ArtisanGS: Interactive Tools for Gaussian Splat Selection with AI and Human in the Loop
This work addresses the problem of controllable editing in 3DGS representations for users in graphics and animation, offering an incremental improvement over existing methods.
The paper tackles the challenge of extracting and editing objects from unstructured 3D Gaussian Splat (3DGS) scenes by introducing an interactive toolset for Gaussian Splat selection and segmentation, enabling user-guided local editing with a custom Video Diffusion Model without requiring additional optimization.
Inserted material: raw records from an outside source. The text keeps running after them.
/-- A candidate, a confirmed level with its entry, a discarded result (R90, R125). -/
theorem test_result :
    ((ran (.result 0 3#4 10#16 .inRange) (confirming none 0)).pt 0).candidate = some .highWarn
      ∧ (ran (.result 0 3#4 10#16 .inRange) (confirming (some .highWarn) 1)).cond.list
        = [condition 0 1#32 .highWarn false]
      ∧ (ran (.result 0 3#4 10#16 .inRange) (confirming none 0)).isChanged .service 0 = true
      ∧ ((ran (.result 0 3#4 10#16 .inRange) superseded).pt 0).raw = 0#16
      ∧ (ran (.result 0 3#4 10#16 .inRange) superseded).scan.active = [⟨0, .skipped⟩] := by decide +kernel

/-- Port 0 CANCELLING for a RETIRING point in a mode, with another port in a phase and a timeout count. -/
def withdrawing (m : Mode) (other : Phase) (k : Nat) : State :=
  { one { record .retiring with inFlight := some 0 } with
    run := ⟨m, none⟩
    ports := (State.reset.ports.set 0 { SamplePort.initial with
      phase := .cancelling conversion 9, enable := true, timeoutCount := k }).set 1
        { SamplePort.initial with phase := other, enable := true } }

theorem witness_CancellingEnds :
    (∀ m ∈ [Mode.active, .quiescing], ∀ ph ∈ [Phase.idle, .cancelling { conversion with point := 1 } 3],
        (withdrawing m ph 3).heldInReset = false
        ∧ ((withdrawing m ph 3).port 0).phase = .cancelling conversion 9
        ∧ ((ticked 9 (withdrawing m ph 3)).port 0).phase = .cancelling conversion 0)
      ∧ (withdrawing .quiescing .idle 2).ModeLaw
      ∧ (withdrawing .quiescing (.cancelling { conversion with point := 1 } 3) 2).ModeLaw
      ∧ (∀ j, j ≠ 0 → ((withdrawing .quiescing .idle 2).port j).phase.draining = false)
      ∧ ((withdrawing .quiescing (.cancelling { conversion with point := 1 } 3) 2).port 1).phase.draining = true
      ∧ (ready.port 0).phase = .idle := by decide +kernel

/-- IDLE at a count of 2, FAULTED at 3 and at the expiry, QUIET at the last drain (R19, R93, R94, R192). -/
theorem test_cancelling_ends :
    ((ran (.cancelAck 0 3#4) (withdrawing .active .idle 2)).port 0).phase = .idle
      ∧ ((ran (.result 0 3#4 7#16 .over) (withdrawing .active .idle 3)).port 0).phase = .faulted
      ∧ ((ran (.cancelTimerExpiry 0) (ticked 9 (withdrawing .active .idle 0))).port 0).phase = .faulted
      ∧ ((ran (.cancelAck 0 3#4) (withdrawing .active .idle 2)).pt 0).state = .free
      ∧ (ran (.cancelTimerExpiry 0) (ticked 9 (withdrawing .quiescing .idle 0))).run.mode = .quiet
      ∧ ((ran (.cancelTimerExpiry 0) (ticked 9 (withdrawing .quiescing .idle 0))).port 0).phase = .offline := by
  decide +kernel

theorem witness_StraysAreOnlyCounted :
    converting.heldInReset = false ∧ (∀ r k, (converting.port 0).phase = .busy r k → r.seq ≠ 4#4)
      ∧ (converting.port 0).phase.isProbing = false
      ∧ ∀ m, m ≠ LinkRx.damaged → [0x81#8] ≠ linkRxBytes m := by
  refine ⟨by decide +kernel, fun r k h => ?_, by decide +kernel, fun m hm h => ?_⟩
  · have e : (converting.port 0).phase = .busy conversion 40 := by decide +kernel
    rw [e] at h
    injection h with h _
    subst h
    decide
  · have l := congrArg List.length h
    cases m <;> simp [linkRxBytes, closed, bytes16] at l hm

/-- A stray by its seq, by the state of the port, and by damage; the count stays at 255 (R96). -/
theorem test_strays :
    ((ran (.result 0 4#4 1#16 .inRange) converting).port 0).strayCount = 1
      ∧ ((ran (.cancelAck 0 3#4) converting).port 0).strayCount = 1
      ∧ ((ran (.present 0 2) converting).port 0).strayCount = 1
      ∧ ((ran (.damagedMessage 2 [0x81#8]) converting).port 2).strayCount = 1
      ∧ ({ SamplePort.initial with strayCount := 255 } : SamplePort).stray.strayCount = 255 := by decide +kernel

theorem witness_TimeoutWithdrawsAndFaults :
    converting.heldInReset = false ∧ (converting.port 0).phase = .busy conversion 40
      ∧ 1 ≤ (converting.port 0).timeout ∧ (ready.port 0).phase = .idle
      ∧ ((ticked 40 converting).port 0).phase = .busy conversion 0
      ∧ ((ticked 40 converting).pt conversion.point).state = .live
      ∧ ((ticked 40 superseded).port 0).phase = .busy { conversion with superseded := true } 0 := by
  decide +kernel

/-- The RESULT at the moment the timer runs out, taken first: the late pass dispatches the point anew, and the
expiry that waits times nothing out (R99). -/
theorem test_result_before_timeout :
    let s := { ticked 40 converting with scan := { converting.scan with late := true } }
    let t := ran (.result 0 3#4 7#16 .inRange) s
    t.scan.active = [⟨0, .inFlight⟩] ∧ (t.port 0).phase.draining = true
      ∧ (ran (.timeout 0) t).scan.active = [⟨0, .inFlight⟩] ∧ (ran (.timeout 0) t).port 0 = t.port 0
      ∧ (ran (.timeout 0) s).scan.active ≠ [⟨0, .inFlight⟩] := by decide +kernel

theorem witness_ProbesEnd :
    let probing : SamplePort := { SamplePort.initial with phase := .probing 3, enable := true }
    let two : State := { waking with ports := waking.ports.set 1 probing }
    (∀ s ∈ [waking, two, running (.probing 9) (record .live)],
        s.heldInReset = false ∧ (s.port 0).phase = .probing 9
        ∧ ((ticked 9 s).port 0).phase = .probing 0)
      ∧ waking.ModeLaw ∧ two.ModeLaw ∧ (two.port 1).phase.isProbing = true
      ∧ (∀ j, j ≠ 0 → (waking.port j).phase.isProbing = false)
      ∧ (running (.probing 9) (record .live)).run.mode ≠ .waking := by decide +kernel

/-- PRESENT and the probe timer in WAKING (R97, R98, R189). -/
theorem test_probes_end :
    ((ran (.present 0 5) waking).port 0).cls = some 5 ∧ (ran (.present 0 5) waking).run = ⟨.active, some 1000⟩
      ∧ ((ran (.probeTimerExpiry 0) (ticked 9 waking)).port 0).absent = true
      ∧ ((ran (.probeTimerExpiry 0) (ticked 9 waking)).port 0).phase = .offline
      ∧ (ran .wakeGuardExpiry { ready with run := ⟨.active, some 0⟩ }).run = ⟨.active, none⟩ := by
  decide +kernel

/-! ### Witnesses: the device group, the command ports, the timers -/

theorem witness_QuietEntryAndExit :
    ((∀ s ∈ [State.reset, ready, converting], (waiting .host .enterQuiet [] s).Takes .enterQuiet .host []
          ∧ (waiting .host .exitQuiet [] s).Takes .exitQuiet .host [])
        ∧ State.reset.run.mode = .quiet ∧ ready.run = ⟨.active, none⟩
        ∧ (ran (.present 0 5) waking).run = ⟨.active, some 1000⟩
        ∧ (waiting .host .enterQuiet [] (ran (.present 0 5) waking)).Takes .enterQuiet .host []
        ∧ (∀ i, (State.reset.port i).enable = false)
        ∧ ({ ready with run := ⟨.quiet, none⟩ } : State).run.mode = .quiet ∧ (ready.port 0).enable = true)
      ∧ (∀ s ∈ [converting, ready], (waiting .host .enterQuiet [] s).ListLaw)
      ∧ ((waiting .host .enterQuiet [] converting).RecordLaw
        ∧ (waiting .host .enterQuiet [] converting).FlightLaw)
      ∧ (waiting .host .enterQuiet [] ready).RecordLaw ∧ (waiting .host .enterQuiet [] ready).FlightLaw :=
  ⟨by decide +kernel, by decide +kernel, ⟨recordLaw_converting, flightLaw_converting⟩, laws_ready⟩

/-- QUIESCING with one port, QUIET with none, WAKING with one, ACTIVE with none (R188, R191). -/
theorem test_quiet_entry_and_exit :
    answer .enterQuiet [] converting = some (.ok, [0x03#8, 0x01#8])
      ∧ answer .enterQuiet [] ready = some (.ok, [0x00#8, 0x00#8])
      ∧ answer .exitQuiet [] { ready with run := ⟨.quiet, none⟩ } = some (.ok, [0x01#8, 0x01#8])
      ∧ answer .exitQuiet [] State.reset = some (.ok, [0x02#8, 0x00#8])
      ∧ answer .enterQuiet [] (did .exitQuiet [] State.reset) = some (.busy, []) := by decide +kernel

/-- Commands waiting at both ports, the host port's SOFT_RESET next. -/
def both : State :=
  { converting with cmdPorts :=
      ⟨{ CommandPort.initial with state := .waiting ⟨opcodeOf .softReset, []⟩ },
        { CommandPort.initial with state := .waiting ⟨opcodeOf .status, []⟩ }⟩ }

theorem witness_SoftResetKeepsTheConfiguration :
    (waiting .host .softReset [] converting).Takes .softReset .host [] ∧ both.Takes .softReset .host [] := by
  decide +kernel

/-- SOFT_RESET keeps lists and profiles, and answers the other port ABANDONED (R185, R195). -/
theorem test_soft_reset :
    let t := ran (.softReset .host []) both
    (t.cmd .host).state = .done ⟨.ok, false, [0x02#8]⟩
      ∧ (t.cmd .service).state = .done ⟨.abandoned, false, []⟩ ∧ t.run.mode = .quiet
      ∧ t.scan.active = [⟨0, .none⟩] ∧ (t.pt 0).state = .live ∧ (t.pt 0).inFlight = none
      ∧ (t.port 0).phase = .offline := by decide +kernel

/-- The port in a state after reset. -/
def portAt (p : CmdPort) (c : CommandPort) : State :=
  { State.reset with cmdPorts := State.reset.cmdPorts.set p c }

/-- The IDENTIFY response in the buffer. -/
def answered : CommandPort :=
  { CommandPort.initial with state := .done ⟨.ok, false, identifyData⟩ }

theorem witness_FramesArriveAtAPort :
    (State.reset.heldInReset = false ∧ [0x73#8, 0x00#8, 0x9D#8].head? ≠ some 0x00#8
        ∧ [0x73#8, 0x00#8, 0x9D#8] = frameBytes ⟨0x73#8, []⟩
        ∧ (frameBytes ⟨0x14#8, List.replicate 40 0x00#8⟩).length = 43
        ∧ (Bus.i2c 0x48#7 = .i2c State.reset.i2cAddress) ∧ 0x49#7 ≠ State.reset.i2cAddress)
      ∧ (∀ f : Frame, [0x73#8] ≠ frameBytes f)
      ∧ ((waiting .host .identify [] State.reset).cmd .host).state = .waiting ⟨0x73#8, []⟩ := by
  refine ⟨by decide +kernel, fun f h => ?_, by decide +kernel⟩
  have l := congrArg List.length h
  simp [frameBytes, closed] at l

/-- The acknowledge of a frame dropped, of one refused, of a write at another address and of a read (R164). -/
theorem test_acknowledges :
    (ran (.commandFrame (.i2c 0x48#7) [0x73#8, 0x00#8]) (waiting .service .identify [] State.reset)).i2cAcks
        = [true, true, true]
      ∧ (ran (.commandFrame (.i2c 0x48#7) [0x73#8]) State.reset).i2cAcks = [true, true]
      ∧ (ran (.commandFrame (.i2c 0x00#7) [0x73#8]) State.reset).i2cAcks = [false, false]
      ∧ (ran (.fetch (.i2c 0x48#7)) State.reset).i2cAcks = [true] := by decide +kernel

/-- Arrival, FRAME, overlap, and another address (R164 to R167). -/
theorem test_frames :
    ((ran (.commandFrame .spi [0x73#8, 0x00#8, 0x9D#8]) State.reset).cmd .host).state = .waiting ⟨0x73#8, []⟩
      ∧ ((ran (.commandFrame .spi [0x73#8]) State.reset).cmd .host).state = .done ⟨.frame, false, []⟩
      ∧ ((ran (.commandFrame .spi [0x73#8]) (waiting .host .identify [] State.reset)).cmd .host).overlap = true
      ∧ ((ran (.commandFrame (.i2c 0x48#7) [0x73#8, 0x00#8, 0x9D#8]) State.reset).cmd .service).state
        = .waiting ⟨0x73#8, []⟩
      ∧ ((ran (.commandFrame (.i2c 0x49#7) [0x73#8, 0x00#8, 0x9D#8]) State.reset).cmd .service).state
        = .ready := by decide +kernel

theorem witness_FetchesReturnTheResponse :
    ((portAt .host answered).cmd .host).state = .done ⟨.ok, false, identifyData⟩
      ∧ ((waiting .host .identify [] State.reset).cmd .host).state = .waiting ⟨0x73#8, []⟩
      ∧ (State.reset.cmd .host).state = .ready ∧ (State.reset.cmd .host).fetching = none
      ∧ ((ran (.fetch .spi) (portAt .host answered)).cmd .host).fetching
        = some ⟨responseBytes ⟨.ok, false, identifyData⟩, true⟩
      ∧ (responseBytes ⟨.ok, false, identifyData⟩).length = 8
      ∧ (ran (.fetch .spi) (portAt .host answered)).heldInReset = false := by decide +kernel

/-- A fetch read to its CRC byte empties the buffer, one byte less keeps it; a marker changes nothing (R168,
R169, R200). -/
theorem test_fetches :
    let s := ran (.fetch .spi) (portAt .host answered)
    ((ran (.fetchEnd .host 8) s).cmd .host).state = .ready
      ∧ ((ran (.fetchEnd .host 7) s).cmd .host).state = .done ⟨.ok, false, identifyData⟩
      ∧ ((ran (.fetchEnd .host 6) s).cmd .host).shifted
        = [0xFF#8, 0x00#8, 0x00#8, 0x04#8, 0xB7#8, 0x51#8, 0x20#8]
      ∧ ((ran (.fetchEnd .service 6) (ran (.fetch (.i2c 0x48#7)) State.reset)).cmd .service).shifted
        = closed [0x15#8, 0x00#8, 0x01#8, 0x00#8] ++ [0xFF#8] := by decide +kernel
Representation in the family of 3D Gaussian Splats (3DGS) are growing into a viable alternative to traditional graphics for an expanding number of application, including recent techniques that facilitate physics simulation and animation. However, extracting usable objects from in-the-wild captures remains challenging and controllable editing techniques for this representation are limited. Unlike the bulk of emerging techniques, focused on automatic solutions or high-level editing, we introduce an interactive suite of tools centered around versatile Gaussian Splat selection and segmentation. We propose a fast AI-driven method to propagate user-guided 2D selection masks to 3DGS selections. This technique allows for user intervention in the case of errors and is further coupled with flexible manual selection and segmentation tools. These allow a user to achieve virtually any binary segmentation of an unstructured 3DGS scene. We evaluate our toolset against the state-of-the-art for Gaussian Splat selection and demonstrate their utility for downstream applications by developing a user-guided local editing approach, leveraging a custom Video Diffusion Model. With flexible selection tools, users have direct control over the areas that the AI can modify. Our selection and editing tools can be used for any in-the-wild capture without additional optimization.